**RECORDS SUPPLIED:**
--------------------

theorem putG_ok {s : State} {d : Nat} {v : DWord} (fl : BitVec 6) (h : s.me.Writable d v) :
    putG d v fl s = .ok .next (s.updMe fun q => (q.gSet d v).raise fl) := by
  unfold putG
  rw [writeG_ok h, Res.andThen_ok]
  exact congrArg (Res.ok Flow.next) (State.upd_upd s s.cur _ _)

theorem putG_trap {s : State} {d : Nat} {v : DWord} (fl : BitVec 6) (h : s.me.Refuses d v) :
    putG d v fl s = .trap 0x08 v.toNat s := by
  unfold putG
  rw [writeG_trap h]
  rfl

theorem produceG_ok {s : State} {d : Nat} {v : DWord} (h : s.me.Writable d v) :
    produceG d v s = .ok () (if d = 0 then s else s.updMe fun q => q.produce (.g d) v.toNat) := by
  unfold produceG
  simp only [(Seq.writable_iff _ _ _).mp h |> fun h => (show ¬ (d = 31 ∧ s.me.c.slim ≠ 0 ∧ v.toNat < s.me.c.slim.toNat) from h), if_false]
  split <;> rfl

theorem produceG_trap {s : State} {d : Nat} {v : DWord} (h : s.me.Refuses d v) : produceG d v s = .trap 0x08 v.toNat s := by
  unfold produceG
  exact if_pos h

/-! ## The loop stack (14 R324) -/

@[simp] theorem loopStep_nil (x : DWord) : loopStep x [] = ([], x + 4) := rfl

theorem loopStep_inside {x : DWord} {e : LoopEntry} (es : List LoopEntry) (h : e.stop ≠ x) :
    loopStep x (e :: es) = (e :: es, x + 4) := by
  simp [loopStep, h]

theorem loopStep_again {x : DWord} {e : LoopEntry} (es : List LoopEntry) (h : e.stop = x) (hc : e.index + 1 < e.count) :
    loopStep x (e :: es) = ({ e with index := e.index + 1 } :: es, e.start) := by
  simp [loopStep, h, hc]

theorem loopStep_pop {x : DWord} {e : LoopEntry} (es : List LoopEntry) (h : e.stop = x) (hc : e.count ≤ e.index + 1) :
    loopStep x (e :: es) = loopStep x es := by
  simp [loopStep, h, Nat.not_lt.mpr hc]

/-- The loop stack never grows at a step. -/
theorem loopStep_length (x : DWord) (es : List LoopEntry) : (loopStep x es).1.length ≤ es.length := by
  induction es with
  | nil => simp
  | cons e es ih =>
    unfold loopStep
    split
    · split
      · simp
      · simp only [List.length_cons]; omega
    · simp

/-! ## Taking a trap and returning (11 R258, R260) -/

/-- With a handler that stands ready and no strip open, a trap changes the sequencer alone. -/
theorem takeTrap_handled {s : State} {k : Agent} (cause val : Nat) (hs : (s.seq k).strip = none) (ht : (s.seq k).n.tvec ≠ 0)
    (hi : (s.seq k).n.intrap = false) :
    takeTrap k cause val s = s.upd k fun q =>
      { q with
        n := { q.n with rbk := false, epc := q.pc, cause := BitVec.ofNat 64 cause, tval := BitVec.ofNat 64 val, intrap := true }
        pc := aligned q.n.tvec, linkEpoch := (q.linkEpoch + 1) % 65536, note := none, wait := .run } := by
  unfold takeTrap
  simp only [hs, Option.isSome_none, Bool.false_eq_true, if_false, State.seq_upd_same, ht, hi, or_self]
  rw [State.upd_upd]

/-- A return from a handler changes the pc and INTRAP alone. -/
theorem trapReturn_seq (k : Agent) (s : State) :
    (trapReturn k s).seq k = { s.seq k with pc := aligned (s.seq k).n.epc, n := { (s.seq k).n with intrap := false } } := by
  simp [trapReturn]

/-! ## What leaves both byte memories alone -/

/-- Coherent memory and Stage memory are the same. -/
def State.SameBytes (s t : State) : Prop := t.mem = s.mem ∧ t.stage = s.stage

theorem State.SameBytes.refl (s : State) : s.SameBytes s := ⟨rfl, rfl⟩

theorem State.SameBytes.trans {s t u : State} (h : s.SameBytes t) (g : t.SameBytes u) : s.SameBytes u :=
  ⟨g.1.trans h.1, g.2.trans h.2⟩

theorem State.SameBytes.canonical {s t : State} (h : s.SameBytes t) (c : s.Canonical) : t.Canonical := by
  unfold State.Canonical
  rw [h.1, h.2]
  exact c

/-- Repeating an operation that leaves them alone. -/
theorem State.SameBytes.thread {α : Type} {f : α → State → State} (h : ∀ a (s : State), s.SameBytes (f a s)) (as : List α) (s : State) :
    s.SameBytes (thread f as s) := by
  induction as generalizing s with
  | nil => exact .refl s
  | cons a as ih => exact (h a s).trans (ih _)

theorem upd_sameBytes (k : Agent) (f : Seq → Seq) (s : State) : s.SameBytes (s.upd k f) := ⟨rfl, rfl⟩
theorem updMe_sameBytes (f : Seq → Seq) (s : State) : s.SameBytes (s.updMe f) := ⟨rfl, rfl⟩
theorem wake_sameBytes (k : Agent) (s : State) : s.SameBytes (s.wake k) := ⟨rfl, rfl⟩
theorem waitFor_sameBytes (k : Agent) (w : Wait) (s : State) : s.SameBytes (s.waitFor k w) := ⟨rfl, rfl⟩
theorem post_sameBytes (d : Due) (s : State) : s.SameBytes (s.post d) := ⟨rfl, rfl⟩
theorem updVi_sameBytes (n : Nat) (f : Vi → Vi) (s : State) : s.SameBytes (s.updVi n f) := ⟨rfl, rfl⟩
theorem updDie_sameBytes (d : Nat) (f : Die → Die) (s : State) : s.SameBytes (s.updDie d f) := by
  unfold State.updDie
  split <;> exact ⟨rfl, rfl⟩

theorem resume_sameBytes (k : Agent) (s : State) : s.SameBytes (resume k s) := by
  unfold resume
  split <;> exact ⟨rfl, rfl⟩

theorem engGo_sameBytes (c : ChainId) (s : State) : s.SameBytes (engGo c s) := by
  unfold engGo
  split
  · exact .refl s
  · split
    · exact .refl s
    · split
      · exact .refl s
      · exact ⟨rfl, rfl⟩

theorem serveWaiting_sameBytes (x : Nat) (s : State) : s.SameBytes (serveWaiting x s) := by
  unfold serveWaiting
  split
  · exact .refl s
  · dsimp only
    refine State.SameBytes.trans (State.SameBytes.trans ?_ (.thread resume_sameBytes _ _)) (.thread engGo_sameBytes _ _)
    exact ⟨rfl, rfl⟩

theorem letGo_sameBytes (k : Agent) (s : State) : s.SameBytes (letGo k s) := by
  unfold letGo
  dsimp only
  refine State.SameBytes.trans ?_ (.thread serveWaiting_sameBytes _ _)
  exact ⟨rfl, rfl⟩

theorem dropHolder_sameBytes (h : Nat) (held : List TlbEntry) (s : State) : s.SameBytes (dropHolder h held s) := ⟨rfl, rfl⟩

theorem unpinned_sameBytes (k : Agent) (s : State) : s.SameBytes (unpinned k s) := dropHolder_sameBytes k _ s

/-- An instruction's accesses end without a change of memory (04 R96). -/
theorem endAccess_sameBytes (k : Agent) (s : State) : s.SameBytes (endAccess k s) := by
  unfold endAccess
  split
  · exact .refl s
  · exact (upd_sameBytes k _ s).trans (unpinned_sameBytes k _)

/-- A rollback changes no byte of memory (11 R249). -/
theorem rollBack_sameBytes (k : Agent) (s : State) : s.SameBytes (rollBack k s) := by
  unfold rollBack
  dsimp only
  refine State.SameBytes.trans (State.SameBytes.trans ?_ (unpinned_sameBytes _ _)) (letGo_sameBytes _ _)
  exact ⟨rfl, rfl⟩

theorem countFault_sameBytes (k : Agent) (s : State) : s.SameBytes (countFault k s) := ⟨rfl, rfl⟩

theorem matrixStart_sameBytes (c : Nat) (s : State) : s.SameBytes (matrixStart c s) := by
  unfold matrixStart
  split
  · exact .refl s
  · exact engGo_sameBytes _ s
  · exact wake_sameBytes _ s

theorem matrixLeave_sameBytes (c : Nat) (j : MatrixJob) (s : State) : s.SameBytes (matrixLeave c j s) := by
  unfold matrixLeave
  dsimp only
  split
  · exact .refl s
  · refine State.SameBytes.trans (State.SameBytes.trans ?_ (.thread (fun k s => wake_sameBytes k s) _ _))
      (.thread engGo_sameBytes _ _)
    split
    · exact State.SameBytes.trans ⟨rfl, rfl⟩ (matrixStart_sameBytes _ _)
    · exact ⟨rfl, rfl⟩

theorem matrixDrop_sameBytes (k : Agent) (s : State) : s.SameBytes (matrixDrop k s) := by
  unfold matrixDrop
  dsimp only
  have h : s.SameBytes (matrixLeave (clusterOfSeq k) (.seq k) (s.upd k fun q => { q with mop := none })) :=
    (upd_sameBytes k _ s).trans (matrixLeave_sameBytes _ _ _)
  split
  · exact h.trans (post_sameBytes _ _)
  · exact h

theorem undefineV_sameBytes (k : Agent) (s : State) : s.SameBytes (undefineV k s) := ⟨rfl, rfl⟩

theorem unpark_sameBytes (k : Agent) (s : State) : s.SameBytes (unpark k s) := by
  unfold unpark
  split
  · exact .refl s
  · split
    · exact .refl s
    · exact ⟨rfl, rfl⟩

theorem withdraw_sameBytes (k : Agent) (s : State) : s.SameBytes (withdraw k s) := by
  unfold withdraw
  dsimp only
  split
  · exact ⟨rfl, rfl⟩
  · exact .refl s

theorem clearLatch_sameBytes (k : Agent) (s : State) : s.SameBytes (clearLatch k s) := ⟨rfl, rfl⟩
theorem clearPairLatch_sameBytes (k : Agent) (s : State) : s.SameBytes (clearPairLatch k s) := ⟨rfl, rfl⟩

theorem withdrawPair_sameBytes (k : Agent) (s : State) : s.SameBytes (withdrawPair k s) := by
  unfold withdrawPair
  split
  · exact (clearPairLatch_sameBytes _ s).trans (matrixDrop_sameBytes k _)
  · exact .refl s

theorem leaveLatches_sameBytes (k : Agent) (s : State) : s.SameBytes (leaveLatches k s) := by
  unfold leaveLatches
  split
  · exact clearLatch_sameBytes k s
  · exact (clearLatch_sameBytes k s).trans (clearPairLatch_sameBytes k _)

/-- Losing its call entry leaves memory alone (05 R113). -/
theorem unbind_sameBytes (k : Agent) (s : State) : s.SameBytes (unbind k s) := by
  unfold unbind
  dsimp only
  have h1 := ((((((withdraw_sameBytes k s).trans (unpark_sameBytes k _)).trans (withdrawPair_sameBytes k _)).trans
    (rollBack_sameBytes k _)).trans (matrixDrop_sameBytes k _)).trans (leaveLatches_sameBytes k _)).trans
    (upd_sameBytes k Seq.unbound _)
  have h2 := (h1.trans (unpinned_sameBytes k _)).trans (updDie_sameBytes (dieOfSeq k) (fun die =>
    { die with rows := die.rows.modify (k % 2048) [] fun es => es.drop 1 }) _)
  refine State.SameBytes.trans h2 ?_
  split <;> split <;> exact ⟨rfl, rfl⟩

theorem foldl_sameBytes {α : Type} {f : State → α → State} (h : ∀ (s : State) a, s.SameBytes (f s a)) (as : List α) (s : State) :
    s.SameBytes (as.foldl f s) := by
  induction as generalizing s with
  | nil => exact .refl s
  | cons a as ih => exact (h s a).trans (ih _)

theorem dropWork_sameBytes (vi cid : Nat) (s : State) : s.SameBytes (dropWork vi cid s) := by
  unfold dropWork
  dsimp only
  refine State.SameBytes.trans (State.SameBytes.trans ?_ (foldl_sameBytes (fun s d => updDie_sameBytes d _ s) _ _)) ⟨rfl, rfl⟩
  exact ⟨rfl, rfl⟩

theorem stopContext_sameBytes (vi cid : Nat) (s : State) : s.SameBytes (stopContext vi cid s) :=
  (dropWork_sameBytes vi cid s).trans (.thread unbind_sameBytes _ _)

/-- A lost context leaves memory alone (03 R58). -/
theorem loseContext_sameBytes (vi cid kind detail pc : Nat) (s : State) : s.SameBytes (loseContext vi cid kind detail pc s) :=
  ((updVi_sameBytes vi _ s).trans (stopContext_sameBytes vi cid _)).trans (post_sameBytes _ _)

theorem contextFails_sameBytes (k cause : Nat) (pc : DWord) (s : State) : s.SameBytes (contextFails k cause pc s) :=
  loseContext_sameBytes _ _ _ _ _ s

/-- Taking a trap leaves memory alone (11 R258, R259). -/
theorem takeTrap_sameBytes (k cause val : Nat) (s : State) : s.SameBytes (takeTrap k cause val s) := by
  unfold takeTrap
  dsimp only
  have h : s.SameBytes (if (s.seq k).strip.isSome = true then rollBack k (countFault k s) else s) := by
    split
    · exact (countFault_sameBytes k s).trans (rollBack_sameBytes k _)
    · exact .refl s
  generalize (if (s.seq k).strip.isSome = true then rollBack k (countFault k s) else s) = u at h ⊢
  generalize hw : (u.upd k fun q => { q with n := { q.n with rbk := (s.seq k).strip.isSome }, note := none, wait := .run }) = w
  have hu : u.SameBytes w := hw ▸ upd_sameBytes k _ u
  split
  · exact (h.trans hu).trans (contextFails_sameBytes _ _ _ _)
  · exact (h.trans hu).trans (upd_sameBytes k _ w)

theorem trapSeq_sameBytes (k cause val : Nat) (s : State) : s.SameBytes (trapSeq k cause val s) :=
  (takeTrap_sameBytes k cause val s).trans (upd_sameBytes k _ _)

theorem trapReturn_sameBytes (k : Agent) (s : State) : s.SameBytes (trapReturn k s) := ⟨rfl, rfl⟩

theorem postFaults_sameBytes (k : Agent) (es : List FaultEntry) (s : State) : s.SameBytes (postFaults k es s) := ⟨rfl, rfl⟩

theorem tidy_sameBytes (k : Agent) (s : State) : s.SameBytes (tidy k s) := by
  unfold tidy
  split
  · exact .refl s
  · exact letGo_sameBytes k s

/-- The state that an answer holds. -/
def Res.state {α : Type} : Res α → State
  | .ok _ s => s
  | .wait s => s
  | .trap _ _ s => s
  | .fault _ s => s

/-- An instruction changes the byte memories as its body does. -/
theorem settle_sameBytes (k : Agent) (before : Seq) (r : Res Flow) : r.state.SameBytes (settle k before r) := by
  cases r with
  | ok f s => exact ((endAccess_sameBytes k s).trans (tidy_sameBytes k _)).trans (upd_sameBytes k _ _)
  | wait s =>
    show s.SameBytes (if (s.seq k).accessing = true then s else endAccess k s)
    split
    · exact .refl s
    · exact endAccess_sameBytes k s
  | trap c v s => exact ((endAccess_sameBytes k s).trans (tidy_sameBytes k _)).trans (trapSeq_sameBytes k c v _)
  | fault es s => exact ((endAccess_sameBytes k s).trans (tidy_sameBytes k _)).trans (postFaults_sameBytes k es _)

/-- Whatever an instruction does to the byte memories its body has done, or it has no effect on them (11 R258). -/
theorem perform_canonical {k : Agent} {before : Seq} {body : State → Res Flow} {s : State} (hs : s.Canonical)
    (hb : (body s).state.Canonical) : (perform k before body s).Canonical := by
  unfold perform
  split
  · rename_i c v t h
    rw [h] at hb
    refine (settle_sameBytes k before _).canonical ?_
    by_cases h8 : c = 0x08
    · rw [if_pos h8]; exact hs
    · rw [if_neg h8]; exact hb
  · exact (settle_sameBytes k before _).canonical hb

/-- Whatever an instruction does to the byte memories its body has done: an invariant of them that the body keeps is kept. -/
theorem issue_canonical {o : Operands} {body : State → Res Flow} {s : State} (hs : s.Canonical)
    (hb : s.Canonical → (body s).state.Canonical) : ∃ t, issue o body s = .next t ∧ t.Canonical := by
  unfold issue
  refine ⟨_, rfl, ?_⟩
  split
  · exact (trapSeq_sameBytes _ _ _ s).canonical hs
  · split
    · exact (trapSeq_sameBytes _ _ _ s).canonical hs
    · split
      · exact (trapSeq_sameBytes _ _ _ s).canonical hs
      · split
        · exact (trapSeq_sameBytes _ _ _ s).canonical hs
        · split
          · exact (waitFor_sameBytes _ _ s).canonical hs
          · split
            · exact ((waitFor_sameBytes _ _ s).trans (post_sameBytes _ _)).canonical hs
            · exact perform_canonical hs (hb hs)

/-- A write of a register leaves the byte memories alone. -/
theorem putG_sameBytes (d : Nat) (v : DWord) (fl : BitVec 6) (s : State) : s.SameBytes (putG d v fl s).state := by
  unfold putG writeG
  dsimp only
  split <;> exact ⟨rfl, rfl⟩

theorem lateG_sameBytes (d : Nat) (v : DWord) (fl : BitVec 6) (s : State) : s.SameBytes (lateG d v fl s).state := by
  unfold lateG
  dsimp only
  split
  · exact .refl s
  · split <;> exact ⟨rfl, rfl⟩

--------------------

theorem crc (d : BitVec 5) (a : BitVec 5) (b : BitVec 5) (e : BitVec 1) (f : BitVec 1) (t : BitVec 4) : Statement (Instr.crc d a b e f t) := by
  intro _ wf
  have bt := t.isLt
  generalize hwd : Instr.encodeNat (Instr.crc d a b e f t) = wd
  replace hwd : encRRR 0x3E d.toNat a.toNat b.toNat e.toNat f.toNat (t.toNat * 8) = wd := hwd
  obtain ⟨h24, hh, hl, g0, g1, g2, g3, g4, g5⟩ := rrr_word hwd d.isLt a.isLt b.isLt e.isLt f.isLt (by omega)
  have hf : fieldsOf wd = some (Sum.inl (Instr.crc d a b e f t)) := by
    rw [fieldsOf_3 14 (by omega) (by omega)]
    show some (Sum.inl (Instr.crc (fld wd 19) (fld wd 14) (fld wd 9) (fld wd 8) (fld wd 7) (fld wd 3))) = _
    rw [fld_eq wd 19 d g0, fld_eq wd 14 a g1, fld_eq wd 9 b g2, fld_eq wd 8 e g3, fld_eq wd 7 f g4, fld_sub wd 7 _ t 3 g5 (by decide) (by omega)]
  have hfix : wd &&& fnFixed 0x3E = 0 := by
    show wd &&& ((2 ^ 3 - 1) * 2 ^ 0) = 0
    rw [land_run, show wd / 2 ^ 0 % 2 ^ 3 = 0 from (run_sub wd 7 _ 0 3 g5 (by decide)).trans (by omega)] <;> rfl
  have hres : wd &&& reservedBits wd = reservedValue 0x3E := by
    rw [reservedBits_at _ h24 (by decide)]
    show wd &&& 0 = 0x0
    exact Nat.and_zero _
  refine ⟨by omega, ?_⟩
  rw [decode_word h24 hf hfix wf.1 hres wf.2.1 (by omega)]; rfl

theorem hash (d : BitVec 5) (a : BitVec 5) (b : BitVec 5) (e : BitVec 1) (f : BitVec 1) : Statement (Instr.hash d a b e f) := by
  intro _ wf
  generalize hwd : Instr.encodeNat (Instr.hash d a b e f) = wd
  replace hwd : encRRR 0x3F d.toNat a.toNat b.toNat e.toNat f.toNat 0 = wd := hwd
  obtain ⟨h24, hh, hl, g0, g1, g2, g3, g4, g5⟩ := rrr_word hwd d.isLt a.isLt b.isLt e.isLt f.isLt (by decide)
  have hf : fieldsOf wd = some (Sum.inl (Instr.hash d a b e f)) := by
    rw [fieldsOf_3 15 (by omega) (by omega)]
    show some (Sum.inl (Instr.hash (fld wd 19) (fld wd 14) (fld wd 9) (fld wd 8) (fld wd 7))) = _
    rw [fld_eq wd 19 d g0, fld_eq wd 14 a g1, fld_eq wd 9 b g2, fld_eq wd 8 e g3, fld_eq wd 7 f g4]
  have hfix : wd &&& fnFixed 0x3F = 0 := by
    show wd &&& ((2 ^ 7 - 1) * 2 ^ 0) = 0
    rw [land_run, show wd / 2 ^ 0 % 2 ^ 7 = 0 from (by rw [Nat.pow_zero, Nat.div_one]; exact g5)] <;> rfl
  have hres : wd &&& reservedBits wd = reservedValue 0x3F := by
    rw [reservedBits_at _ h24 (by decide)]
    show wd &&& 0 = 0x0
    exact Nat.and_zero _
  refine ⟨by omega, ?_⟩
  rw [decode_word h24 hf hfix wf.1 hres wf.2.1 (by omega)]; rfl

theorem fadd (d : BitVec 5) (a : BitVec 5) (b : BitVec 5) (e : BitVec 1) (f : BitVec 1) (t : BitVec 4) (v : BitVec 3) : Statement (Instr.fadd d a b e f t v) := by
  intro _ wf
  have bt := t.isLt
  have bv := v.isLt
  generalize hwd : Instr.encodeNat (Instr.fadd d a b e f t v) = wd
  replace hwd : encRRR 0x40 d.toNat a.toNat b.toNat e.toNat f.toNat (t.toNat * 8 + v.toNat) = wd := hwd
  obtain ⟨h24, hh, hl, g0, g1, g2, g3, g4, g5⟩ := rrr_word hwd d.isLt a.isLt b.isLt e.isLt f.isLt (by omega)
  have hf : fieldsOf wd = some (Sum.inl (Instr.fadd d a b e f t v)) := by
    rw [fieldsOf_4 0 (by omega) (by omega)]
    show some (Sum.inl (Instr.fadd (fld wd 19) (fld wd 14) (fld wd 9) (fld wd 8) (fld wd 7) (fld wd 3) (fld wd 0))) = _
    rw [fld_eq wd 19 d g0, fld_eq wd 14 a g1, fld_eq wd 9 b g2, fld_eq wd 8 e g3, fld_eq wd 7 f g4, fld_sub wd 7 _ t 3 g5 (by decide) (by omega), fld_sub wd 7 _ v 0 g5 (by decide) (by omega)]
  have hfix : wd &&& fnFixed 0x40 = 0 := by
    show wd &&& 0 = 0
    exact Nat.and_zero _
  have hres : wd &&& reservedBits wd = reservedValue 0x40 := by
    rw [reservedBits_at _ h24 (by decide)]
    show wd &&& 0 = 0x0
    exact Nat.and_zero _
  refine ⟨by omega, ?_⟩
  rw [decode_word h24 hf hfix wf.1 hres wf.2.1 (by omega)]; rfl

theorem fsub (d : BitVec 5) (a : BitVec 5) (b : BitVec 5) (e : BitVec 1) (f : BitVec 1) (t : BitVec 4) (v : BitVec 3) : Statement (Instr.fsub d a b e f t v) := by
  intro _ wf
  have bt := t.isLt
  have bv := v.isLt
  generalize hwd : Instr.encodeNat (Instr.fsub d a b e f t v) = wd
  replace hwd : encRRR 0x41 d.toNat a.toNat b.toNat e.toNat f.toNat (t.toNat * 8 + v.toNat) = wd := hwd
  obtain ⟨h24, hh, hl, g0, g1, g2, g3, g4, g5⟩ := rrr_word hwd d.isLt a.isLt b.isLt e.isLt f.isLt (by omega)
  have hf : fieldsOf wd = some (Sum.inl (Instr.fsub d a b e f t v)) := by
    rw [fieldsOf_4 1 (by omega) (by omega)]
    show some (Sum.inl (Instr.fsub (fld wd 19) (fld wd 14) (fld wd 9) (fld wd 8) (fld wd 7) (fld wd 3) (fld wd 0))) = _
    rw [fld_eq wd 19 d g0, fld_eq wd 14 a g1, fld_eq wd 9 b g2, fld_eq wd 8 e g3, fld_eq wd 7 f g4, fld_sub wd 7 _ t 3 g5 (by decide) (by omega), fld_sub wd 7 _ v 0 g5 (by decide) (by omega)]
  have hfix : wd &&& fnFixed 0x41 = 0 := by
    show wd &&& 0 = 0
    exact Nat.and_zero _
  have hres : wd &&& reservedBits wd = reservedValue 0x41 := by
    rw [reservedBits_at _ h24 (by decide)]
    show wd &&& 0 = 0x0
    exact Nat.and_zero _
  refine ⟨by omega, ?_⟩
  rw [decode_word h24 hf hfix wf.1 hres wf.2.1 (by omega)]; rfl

--------------------

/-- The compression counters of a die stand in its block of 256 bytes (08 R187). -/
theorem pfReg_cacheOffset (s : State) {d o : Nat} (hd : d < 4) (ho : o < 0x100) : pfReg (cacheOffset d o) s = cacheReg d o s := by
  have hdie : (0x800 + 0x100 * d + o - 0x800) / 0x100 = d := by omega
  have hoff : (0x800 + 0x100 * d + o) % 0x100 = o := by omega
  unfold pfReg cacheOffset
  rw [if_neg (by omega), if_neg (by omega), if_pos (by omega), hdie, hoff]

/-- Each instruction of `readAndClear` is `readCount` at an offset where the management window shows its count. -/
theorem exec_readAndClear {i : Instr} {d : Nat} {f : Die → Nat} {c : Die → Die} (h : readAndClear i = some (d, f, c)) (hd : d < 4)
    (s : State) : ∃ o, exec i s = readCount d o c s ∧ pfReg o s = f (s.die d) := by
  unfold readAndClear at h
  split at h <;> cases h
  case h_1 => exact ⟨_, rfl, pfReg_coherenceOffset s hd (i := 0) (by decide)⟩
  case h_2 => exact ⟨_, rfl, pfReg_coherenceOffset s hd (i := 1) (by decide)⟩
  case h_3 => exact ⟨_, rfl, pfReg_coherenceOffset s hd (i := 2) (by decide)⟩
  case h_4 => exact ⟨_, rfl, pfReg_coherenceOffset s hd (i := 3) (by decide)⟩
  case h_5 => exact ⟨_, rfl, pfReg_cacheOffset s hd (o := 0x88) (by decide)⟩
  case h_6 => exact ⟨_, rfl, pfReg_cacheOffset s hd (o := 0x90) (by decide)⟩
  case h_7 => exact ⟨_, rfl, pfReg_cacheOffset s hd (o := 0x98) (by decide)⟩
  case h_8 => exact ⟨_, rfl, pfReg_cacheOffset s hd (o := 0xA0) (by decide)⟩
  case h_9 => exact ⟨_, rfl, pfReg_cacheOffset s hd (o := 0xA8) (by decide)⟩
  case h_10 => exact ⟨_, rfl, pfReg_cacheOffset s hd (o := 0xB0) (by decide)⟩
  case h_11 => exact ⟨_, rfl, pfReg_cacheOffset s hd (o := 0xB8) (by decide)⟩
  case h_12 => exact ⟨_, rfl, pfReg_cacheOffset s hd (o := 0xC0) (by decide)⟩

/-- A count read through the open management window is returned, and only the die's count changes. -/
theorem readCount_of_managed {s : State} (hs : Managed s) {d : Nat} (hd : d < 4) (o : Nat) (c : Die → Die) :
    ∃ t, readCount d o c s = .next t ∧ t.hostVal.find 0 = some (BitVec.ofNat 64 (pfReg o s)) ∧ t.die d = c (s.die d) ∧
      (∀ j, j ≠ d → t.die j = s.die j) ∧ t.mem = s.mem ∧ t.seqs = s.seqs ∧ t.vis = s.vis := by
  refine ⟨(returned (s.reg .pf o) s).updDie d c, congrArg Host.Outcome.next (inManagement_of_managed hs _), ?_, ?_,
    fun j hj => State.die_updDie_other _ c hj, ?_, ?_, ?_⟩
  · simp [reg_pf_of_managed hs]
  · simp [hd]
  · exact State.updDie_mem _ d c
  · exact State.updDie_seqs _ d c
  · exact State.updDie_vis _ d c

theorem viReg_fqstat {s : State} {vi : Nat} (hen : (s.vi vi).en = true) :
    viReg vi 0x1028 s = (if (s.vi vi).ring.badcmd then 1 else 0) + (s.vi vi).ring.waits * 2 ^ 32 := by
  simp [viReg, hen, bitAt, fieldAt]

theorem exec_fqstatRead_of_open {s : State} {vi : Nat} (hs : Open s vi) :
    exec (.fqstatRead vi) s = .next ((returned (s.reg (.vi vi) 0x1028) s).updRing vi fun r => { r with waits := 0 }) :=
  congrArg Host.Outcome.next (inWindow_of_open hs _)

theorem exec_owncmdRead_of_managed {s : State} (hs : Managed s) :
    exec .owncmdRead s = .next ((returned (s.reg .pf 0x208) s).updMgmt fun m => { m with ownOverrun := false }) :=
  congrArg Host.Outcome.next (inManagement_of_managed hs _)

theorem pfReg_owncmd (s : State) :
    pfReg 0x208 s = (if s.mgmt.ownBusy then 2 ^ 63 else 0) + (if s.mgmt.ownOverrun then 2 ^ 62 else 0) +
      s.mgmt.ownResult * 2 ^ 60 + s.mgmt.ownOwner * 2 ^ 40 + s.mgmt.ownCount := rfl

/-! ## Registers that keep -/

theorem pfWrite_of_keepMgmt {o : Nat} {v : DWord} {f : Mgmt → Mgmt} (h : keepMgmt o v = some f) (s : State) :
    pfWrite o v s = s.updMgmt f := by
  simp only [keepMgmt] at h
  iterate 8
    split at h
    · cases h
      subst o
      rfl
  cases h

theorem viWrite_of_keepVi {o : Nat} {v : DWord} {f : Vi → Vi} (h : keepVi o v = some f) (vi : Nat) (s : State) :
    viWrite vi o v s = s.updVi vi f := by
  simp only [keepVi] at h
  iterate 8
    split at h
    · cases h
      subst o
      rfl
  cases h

--------------------

**REQUIREMENT:**
Using the material above, copy every line in which the string "Refuses" occurs.

**ANSWER BOX:**
theorem putG_trap {s : State} {d : Nat} {v : DWord} (fl : BitVec 6) (h : s.me.Refuses d v) :
theorem produceG_trap {s : State} {d : Nat} {v : DWord} (h : s.me.Refuses d v) : produceG d v s = .trap 0x08 v.toNat s := by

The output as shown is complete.